Immune infiltration analysis
The ESTIMATE algorithm was utilized to compute immune and stromal scores for CRC samples. We leveraged the GSVA package in R to perform single-sample gene set enrichment analysis (ssGSEA), aiming to explore literature-supported associations between SPOCD1 and the hallmark gene signatures of 24 distinct immune cell types (Bindea et al., 2013). The CIBERSORT was also applied to examine the link between C1orf198 and infiltering immune cells. Spearman’s correlation analysis was conducted to examine the association between C1orf198 expression levels and the degrees of immune cell infiltration. Differences in immune cell composition across the low- and high-expression groups of C1orf198 were evaluated using the Wilcoxon rank-sum test.
Statistical methods
Data from TCGA were analyzed using R (v4.2.1; R Core Team, 2022). To compare C1orf198 expression levels between tumor and normal tissues, Wilcoxon rank-sum tests (for independent samples) and signed-rank tests (for paired samples) were applied. Associations between C1orf198 expression and clinicopathological characteristics were evaluated using Welch’s one-way ANOVA, followed by Bonferroni post-hoc tests for multi-group comparisons (or t-tests for two-group analyses). Pearson’s chi-square test was used to assess correlations between C1orf198 expression and clinical factors, with Fisher’s exact test employed for small sample sizes to ensure analytical validity.

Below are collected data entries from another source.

-- ==== Sys2Proof/Machine/State.lean ====
section
/-!
DEFINITION. The state of the KZG-1224: every register, memory, ring, queue and unit the spec names, as plain data, and the
state right after reset. Fields that a register of Machine/Regs.lean shows live in the register file; the structures here
hold the rest. A comment after a field names its rule, its width and what it is.
-/

namespace Sys2Proof.Machine

/-! ### The fabric and accesses (chapter 01) -/

/-- The answer to the last access made through the fabric or a register window: what the requester received. -/
structure Resp where
  ini : Nat              -- R28; 5; initiator the answer went to
  addr : Nat             -- R29; 32; address accessed
  status : Status        -- R9; 8; status the access completed with
  data : List Byte       -- R24; 0 to 256 bytes; data read
  fault : Bool           -- R24, R28, R29; 1; the requesting core takes an access fault
deriving DecidableEq, Repr

/-- The fabric's target ports. -/
structure Fabric where
  waiting : List Burst         -- R19, R20; list; bursts waiting for a grant, oldest first, with the cycles waited
  last : List (Nat × Nat)      -- R19; 14 ports x 5 classes x 5; initiator granted last, key port x 8 + class
deriving DecidableEq, Repr

/-! ### Time (chapter 06) -/

/-- The air timebase and its references. -/
structure Timebase where
  count : Nat            -- R184; 48; the air timebase, 125 ns units
  acc : Nat              -- R186; 22; accumulator below one count, 2^-22 units
  onSlow : Bool          -- R186; 1; the timebase is carried by the slow clock
  cyc : Nat              -- R185; 3; reference cycles of the present count period that have passed
  period : Nat           -- R185; 3; reference cycles of the present count period: 4, 5 or 6
  rateAcc : Int          -- R185; 39; rate adjustment not yet applied, in units of 1/1024 ppb of a count, signed
  slewAcc : Nat          -- R191; counter; counts since the last slewed count
  fresh : Bool           -- R187; 1; the next measurement replaces TREF_SLOW_INC outright
  cap : Nat              -- R193; 48; timebase captured at the last TREF_PPS_IN edge
  capFrac : Nat          -- R193; 5; fraction captured with it
  ppsOut : Bool          -- R194; 1; level of TREF_PPS_OUT
  ppsEnd : Nat           -- R194; 48; count at which the present pulse ends
deriving DecidableEq, Repr

/-! ### Power-on, boot and the structure image (chapters 02 and 11) -/

/-- One LE_CODE section of the loaded image (rule R46). -/
structure LeCode where
  mask : Nat
  entry : Nat
  off : Nat
  len : Nat
deriving DecidableEq, Repr

/-- The structure store: what the loaded image holds beside the ST fields (rules R42 to R47, R421). -/
structure Image where
  loaded : Bool                 -- R53; 1; an image is loaded
  key : Nat                     -- R48; 8; KEY_SLOT of the loaded image
  flags : Nat                   -- R50; 32; FLAGS of the loaded image
  tag : List Byte               -- R421; 128; tag of the loaded image
  pEntry : Nat                  -- R369; 32; address of Pair P's first instruction
  qEntry : Nat                  -- R369; 32; address of Pair Q's first instruction
  routes : List (Nat × Nat)     -- R28; 21 x 64; memory mask and window mask per initiator
  segUse : List Nat             -- R345; 8 x 8; use of each frame-memory segment
  segRetain : List Bool         -- R399; 8 x 1; retain flag of each segment
  banks : List Nat              -- R412; 8 x 8; voltage code of each I/O bank
  pads : List (Nat × Nat × Nat) -- R506; list; pad index, function code, flags
  saveExt : List (Nat × Nat)    -- R408; list; address and length in units of each SAVE_EXT entry
  leCode : List LeCode          -- R46; list; the LE_CODE sections in flash
  mantleCode : Option (Nat × Nat) -- R396; entry offset and length of MANTLE_CODE
  allowJmp : Bool               -- R67; 1; ALLOW_JMP
  sealPol : Nat                 -- R68; 2; seal policy
  oui : List Byte               -- R165; 24; Tilnurek organisation identifier
  etherType : Nat               -- R446; 16; Milxon EtherType
  transports : Nat              -- R451; 3; host transports
deriving DecidableEq, Repr

/-- The fuse bank of Sarnis (rules R48 to R50). -/
structure Fuses where
  floor : Nat            -- R49; 32; rollback floor
  raises : Nat           -- R49; 8; floor raises used, at most 128
  key0 : List Byte       -- R48; 256; image key 0
  key1 : List Byte       -- R48; 256; image key 1
  revoked0 : Bool        -- R50; 1; image key 0 revoked
  revoked1 : Bool        -- R50; 1; image key 1 revoked
  device : List Byte     -- R299; 256; device key of the journal
deriving DecidableEq, Repr

/-- Where an STR_CMD operation stands (rules R60 to R66). -/
inductive OpStage where
  | verify | window | boundary
deriving DecidableEq, Repr

/-- The pending STR_CMD operation. -/
structure StrOp where
  op : Nat
  slot : Bool
  auto : Bool
  ini : Nat
  stage : OpStage
deriving DecidableEq, Repr

/-- An image selection under rule R52: the candidates still to try, the head in verification; `full` where a full
restructure runs it, `auto` where no slot was named. -/
structure Select where
  cands : List Bool
  full : Bool
  auto : Bool
  last : Nat
deriving DecidableEq, Repr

The prognostic value of C1orf198 was evaluated using Kaplan–Meier curves. All statistical tests were two-tailed, with significance defined as P ≤ 0.05 to maintain consistency in inferential analysis.
Results
CRC is characterized by upregulated C1orf198 mRNA and protein level
The mRNA and protein expression levels of C1orf198 were analyzed in pan-cancer and CRC tissues. Using TCGA data, comparative analysis of C1orf198 mRNA expression in pan-cancer and normal tissues revealed expression differences across multiple cancer types (Figs. 1A, 1B). TCGA-based box-plot and paired-sample analysis showed that C1orf198 mRNA expression was significantly up-regulated in CRC tissues compared with normal tissues (Figs. 1C, 1D). To comprehensively evaluate the diagnostic utility of C1orf198 in CRC, a ROC analysis was meticulously conducted (Fig. 1E). This outcome implies that C1orf198 has potential as a diagnostic biomarker for CRC, capable of partially differentiating tumor-bearing states from normal conditions. Analyses of GEO datasets (GSE113513, GSE89076, GSE22598, GSE110224) confirmed the up-regulation of C1orf198 mRNA in CRC versus normal samples (Figs. 1F–1I). Subsequently, we performed IHC staining on clinical samples of CRC. IHC score analysis indicated that C1orf198 protein expression was significantly higher in CRC than in normal tissues (p < 0.001) (Fig. 1J). Representative immunohistochemistry images visually corroborated the expression discrepancy between normal and CRC tissues (Fig. 1K). Collectively, these results demonstrate that C1orf198 is prominently overexpressed at both mRNA and protein levels in CRC tissues, suggesting its potential role in CRC tumorigenesis.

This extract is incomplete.